[Saved data entries]
────

/-- The limits of a k word (R223). -/
def kWordBad (k acc accs : Nat) : Bool :=
  let m := bits k 45 4
  let kv := bits k 32 13 + 1
  let k0 := bits k 0 32
  k / 2 ^ 50 ≠ 0 || (if bit k 49 then m ≠ 0 || k0 % 8192 ≠ 0 || accs = acc
    else m < 5 || 12 < m || 2 ^ m < kv || k0 % 2 ^ m ≠ 0 || accs ≠ 0)

/-- The checks of MMUL for the elected thread (R109 steps 1 and 2, R113, R114, R121, R223). [DEDUCED: log entry 65] -/
def checkMmul (w : RWord) (s : State) (_ : Nat) (t : Thread) : Except Bad MatrixPlan :=
  let cfg := ((groupOf s t).map (·.cfg)).getD MatrixCfg.reset
  let k := src64 s t w.b
  let acc := w.fbits 9 4
  let accs := w.fbits 5 4
  let pair := w.fbits 4 1 = 1
  let chain := bit k 49
  if kWordBad k acc accs || configBad s t cfg pair (if chain then [acc, accs] else [acc]) then .error ⟨0x03, 0, 0⟩
  else
    let (va, vb) := src128 s t w.a
    let kv := bits k 32 13 + 1
    let k0 := bits k 0 32
    let a : OperandShape := if cfg.atrans then ⟨va, cfg.astride, cfg.afmt, k0, kv, 0, cfg.m⟩
      else ⟨va, cfg.astride, cfg.afmt, 0, cfg.m, k0, kv⟩
    let b : OperandShape := if cfg.btrans then ⟨vb, cfg.bstride, cfg.bfmt, 0, cfg.n, k0, kv⟩
      else ⟨vb, cfg.bstride, cfg.bfmt, k0, kv, 0, cfg.n⟩
    let wa := a.window s t
    let wb := b.window s t
    match (a.misaligned wa ++ b.misaligned wb).foldl (fun (m : Option Nat) x => some (min x (m.getD x))) none with
    | some x => .error ⟨0x12, x, 0⟩
    | none =>
      let (ra, alo, ahi) := a.footprint wa
      let (rb, blo, bhi) := b.footprint wb
      match capturePages s t commandTarget needRead true hbmOrScratch (touchedPages s t.team (ra ++ rb)) with
      | .error e => .error e
      | .ok pages => .ok {
          kind := .mmul (BitVec.ofNat 64 k) acc (if chain then accs else acc)
          cfg := cfg, pair := pair
          a := ⟨va, pages, wa⟩, b := ⟨vb, pages, wb⟩
          steps := if chain then chainSteps kv k0 acc accs else productSteps (bits k 45 4) k0 kv acc
          preds := predecessors (src32 s t w.c)
          locks := lockRange alo ahi false ++ lockRange blo bhi false }

/-- The checks of MMERGE (R224). -/
def checkMmerge (w : RWord) (s : State) (_ : Nat) (t : Thread) : Except Bad MatrixPlan :=
  let cfg := ((groupOf s t).map (·.cfg)).getD MatrixCfg.reset
  let d := w.fbits 9 4
  let l := bits w.c.toNat 0 4
  let r := bits w.c.toNat 4 4
  let pair := bit w.c.toNat 8
  if configBad s t cfg pair [d, l, r] then .error ⟨0x03, 0, 0⟩
  else .ok ⟨.mmerge d l r, cfg, pair, .absent, .absent, [.merge d l r], predecessors (src32 s t w.b), []⟩

/-- The element width of a drain format in bytes (R225). -/
def drainWidth (fmt : Nat) : Nat := if fmt = 0 || fmt = 2 then 8 else if fmt = 1 then 4 else if fmt ≤ 4 then 2 else 1

/-- The checks of MDRAIN (R123, R225). -/
def checkMdrain (w : RWord) (s : State) (_ : Nat) (t : Thread) : Except Bad MatrixPlan :=
  let cfg := ((groupOf s t).map (·.cfg)).getD MatrixCfg.reset
  let acc := w.fbits 9 4
  let pair := bit w.c.toNat 7
  let fmt := bits w.c.toNat 0 3
  let rnd := bits w.c.toNat 3 3
  let a := src64 s t w.a
  let eb := drainWidth fmt
  if configBad s t cfg pair [acc] then .error ⟨0x03, 0, 0⟩
  else
    let rows := (List.range cfg.m).map fun i => (drainRow a cfg i, cfg.n * eb)
    match (rows.filter fun r => r.1 % eb ≠ 0).foldl (fun (m : Option Nat) r => some (min r.1 (m.getD r.1))) none with
    | some x => .error ⟨0x12, x, 0⟩
    | none =>
      match capturePages s t commandTarget needWrite false hbmOrScratch (touchedPages s t.team rows) with
      | .error e => .error e
      | .ok pages => .ok {
          kind := .mdrain fmt rnd (bit w.c.toNat 6) acc (low 64 t.tid) t.curWord t.draw
          cfg := cfg, pair := pair
          a := ⟨a, pages, none⟩, b := .absent, steps := []
          preds := predecessors (src32 s t w.b)
          locks := lockRange a (drainRow a cfg (cfg.m - 1) + cfg.n * eb) true }

/-! ## The reservation table (R108 to R111) -/

/-- The key of an entry of a quad. -/
def matrixKey (quad entry : Nat) : Nat := quad * 64 + entry

/-- The identifier of a command (R108). -/
def MatrixEntry.ident (e : MatrixEntry) : Nat := e.seq * 64 + e.entry

/-- The entries of a quad. -/
def quadEntries (s : State) (quad : Nat) : List (Nat × MatrixEntry) := s.matrix.filter fun e => e.1 / 64 = quad

/-- Room for commands of a core: free entries of the table, at most 32 that the core has posted, range-lock entries (R109 step 3). -/
def matrixRoom (s : State) (u : Issuing) (ps : List MatrixPlan) : Bool :=
  let here := quadEntries s (quadOfCore u.core)
  let locks := ps.foldl (fun n p => n + p.locks.length) 0
  let cores := match (u.members.head?).bind fun k => tget k s.threads with
    | some t => lockCores s t
    | none => [u.core]
  here.length + ps.length ≤ 64
    && (here.filter fun e => e.2.core = u.core).length + ps.length ≤ 32
    && cores.all fun c => locks ≤ freeLocks s c

/-- An identifier names a pending command of a quad (R108). -/
def identPending (s : State) (quad id : Nat) : Bool :=
  (tget (matrixKey quad (id % 64)) s.matrix).any fun e => e.seq = id / 64

/-- A waiting command whose predecessors, and every earlier command that names one of its tiles, have retired (R110). -/
def mayReady (s : State) (quad : Nat) (e : MatrixEntry) : Bool :=
  e.state = .waiting && !(e.preds.any (identPending s quad))
    && !((quadEntries s quad).any fun o => o.2.age.2 < e.age.2 && (o.2.cores.any e.cores.contains)
      && o.2.tiles.any e.tiles.contains)

/-- An array that a running command holds. -/
def arrayHeld (s : State) (core : Nat) : Bool := s.matrix.any fun e => e.2.state = .running && e.2.cores.contains core

/-- The order of the arbiter: age, then higher context priority, then lower core, then order of posting; a .DUO command stands at its
pair's lower core (R111). [DESIGN CHOICE: log entry 121] -/
def beforeInAge (s : State) (a b : MatrixEntry) : Bool :=
  let prio (e : MatrixEntry) : Nat := ((tget e.ctx s.contexts).map (·.desc.prio)).getD 0
  let ca := a.cores.headD 0
  let cb := b.cores.headD 0
  if a.age.1 ≠ b.age.1 then a.age.1 < b.age.1
  else if prio a ≠ prio b then prio b < prio a
  else if ca ≠ cb then ca < cb
  else a.age.2 < b.age.2

/-- The command that the arbiter would grant an array to: the oldest ready one that needs it (R111). -/
def oldestFor (s : State) (quad core : Nat) : Option (Nat × MatrixEntry) :=
  ((quadEntries s quad).filter fun e => e.2.state = .ready && e.2.cores.contains core).foldl (fun best e =>
    match best with
    | some b => if beforeInAge s e.2 b.2 then some e else best
    | none => some e) none

/-! ## Reading operands (R116, R117) -/

/-- One element as the tile fetch unit reads it: its scaled FP32 value, and where it came from: virtual and physical address,
format and whether the place is a line of local HBM; padding of a block takes no byte from its place (R91). -/
structure Element where
  value : Nat
  at_ : Option (Nat × Nat × Bool)
  fmt : Nat
  padding : Bool := false
  deriving DecidableEq, Repr

/-- The bits of an element at a byte: two bytes hold it. -/
def elementCode (read : Nat → Byte) (pa width index : Nat) : Nat :=
  let v := (read pa).toNat + 256 * (if width = 16 then (read (pa + 1)).toNat else 0)
  if width = 4 then bits v (4 * (index % 2)) 4 else low width v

────

◆ REQUIRED WORK
Repeat, exactly as they stand above, the lines from the line with "def beforeInAge (s" to the line with "def oldestFor (s", both lines included.

◆ ANSWER FOR THIS EXERCISE
def beforeInAge (s : State) (a b : MatrixEntry) : Bool :=
  let prio (e : MatrixEntry) : Nat := ((tget e.ctx s.contexts).map (·.desc.prio)).getD 0
  let ca := a.cores.headD 0
  let cb := b.cores.headD 0
  if a.age.1 ≠ b.age.1 then a.age.1 < b.age.1
  else if prio a ≠ prio b then prio b < prio a
  else if ca ≠ cb then ca < cb
  else a.age.2 < b.age.2

/-- The command that the arbiter would grant an array to: the oldest ready one that needs it (R111). -/
def oldestFor (s : State) (quad core : Nat) : Option (Nat × MatrixEntry) :=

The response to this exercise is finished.